## [Task goal]
Search the records for "switchDomain" and copy each line that holds it.

Segment Start: Records for processing

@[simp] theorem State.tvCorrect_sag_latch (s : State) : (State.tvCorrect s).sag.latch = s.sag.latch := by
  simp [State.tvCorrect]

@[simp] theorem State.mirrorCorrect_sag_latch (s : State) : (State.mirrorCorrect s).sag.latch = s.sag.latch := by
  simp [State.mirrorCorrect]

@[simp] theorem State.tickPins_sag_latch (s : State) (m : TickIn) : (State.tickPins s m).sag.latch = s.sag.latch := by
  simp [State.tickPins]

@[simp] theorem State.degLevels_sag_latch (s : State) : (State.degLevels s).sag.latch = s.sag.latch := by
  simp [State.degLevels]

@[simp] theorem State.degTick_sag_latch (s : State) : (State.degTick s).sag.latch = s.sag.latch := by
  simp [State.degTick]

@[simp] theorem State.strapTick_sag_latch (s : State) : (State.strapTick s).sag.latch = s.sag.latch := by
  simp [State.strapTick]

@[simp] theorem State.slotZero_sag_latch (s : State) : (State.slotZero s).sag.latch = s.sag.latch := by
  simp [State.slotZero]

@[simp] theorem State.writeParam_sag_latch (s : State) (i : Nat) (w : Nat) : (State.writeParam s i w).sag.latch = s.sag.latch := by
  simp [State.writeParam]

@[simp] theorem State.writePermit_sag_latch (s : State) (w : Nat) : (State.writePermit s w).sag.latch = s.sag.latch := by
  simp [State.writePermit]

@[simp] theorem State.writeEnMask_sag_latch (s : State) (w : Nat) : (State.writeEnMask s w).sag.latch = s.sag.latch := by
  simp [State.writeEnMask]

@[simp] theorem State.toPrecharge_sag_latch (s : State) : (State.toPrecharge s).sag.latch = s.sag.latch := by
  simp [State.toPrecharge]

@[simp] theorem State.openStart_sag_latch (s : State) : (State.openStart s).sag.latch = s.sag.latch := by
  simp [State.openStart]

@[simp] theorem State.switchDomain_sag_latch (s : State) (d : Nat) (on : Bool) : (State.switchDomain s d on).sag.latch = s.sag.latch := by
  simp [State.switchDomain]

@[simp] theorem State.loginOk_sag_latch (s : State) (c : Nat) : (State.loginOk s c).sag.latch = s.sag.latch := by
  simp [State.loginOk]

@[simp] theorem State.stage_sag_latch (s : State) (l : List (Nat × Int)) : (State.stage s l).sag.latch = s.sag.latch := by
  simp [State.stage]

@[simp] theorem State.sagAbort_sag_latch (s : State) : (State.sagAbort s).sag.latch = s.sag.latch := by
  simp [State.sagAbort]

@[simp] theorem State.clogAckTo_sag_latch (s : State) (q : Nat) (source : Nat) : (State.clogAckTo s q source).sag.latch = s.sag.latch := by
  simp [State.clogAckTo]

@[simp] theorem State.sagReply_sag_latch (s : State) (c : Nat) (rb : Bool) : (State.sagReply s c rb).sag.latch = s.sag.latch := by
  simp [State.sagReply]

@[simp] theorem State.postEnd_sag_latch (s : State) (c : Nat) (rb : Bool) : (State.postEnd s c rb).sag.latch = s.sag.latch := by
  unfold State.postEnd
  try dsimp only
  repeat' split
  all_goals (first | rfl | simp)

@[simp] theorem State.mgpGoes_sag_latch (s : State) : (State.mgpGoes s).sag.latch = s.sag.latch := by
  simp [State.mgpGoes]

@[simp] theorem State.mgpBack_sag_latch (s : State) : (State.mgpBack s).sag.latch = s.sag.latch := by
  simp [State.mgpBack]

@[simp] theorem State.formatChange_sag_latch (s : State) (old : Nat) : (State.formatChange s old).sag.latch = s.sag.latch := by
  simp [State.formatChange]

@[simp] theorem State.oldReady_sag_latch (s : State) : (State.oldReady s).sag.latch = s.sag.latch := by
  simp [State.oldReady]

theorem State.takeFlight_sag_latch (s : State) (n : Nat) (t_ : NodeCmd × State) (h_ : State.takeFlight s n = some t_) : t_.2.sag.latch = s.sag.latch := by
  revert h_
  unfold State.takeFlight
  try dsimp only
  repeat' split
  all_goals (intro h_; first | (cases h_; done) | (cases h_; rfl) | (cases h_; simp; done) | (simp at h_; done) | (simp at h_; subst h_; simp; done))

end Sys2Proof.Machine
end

Segment End: Records for processing

## [Exercise answer]
@[simp] theorem State.switchDomain_sag_latch (s : State) (d : Nat) (on : Bool) : (State.switchDomain s d on).sag.latch = s.sag.latch := by
  simp [State.switchDomain]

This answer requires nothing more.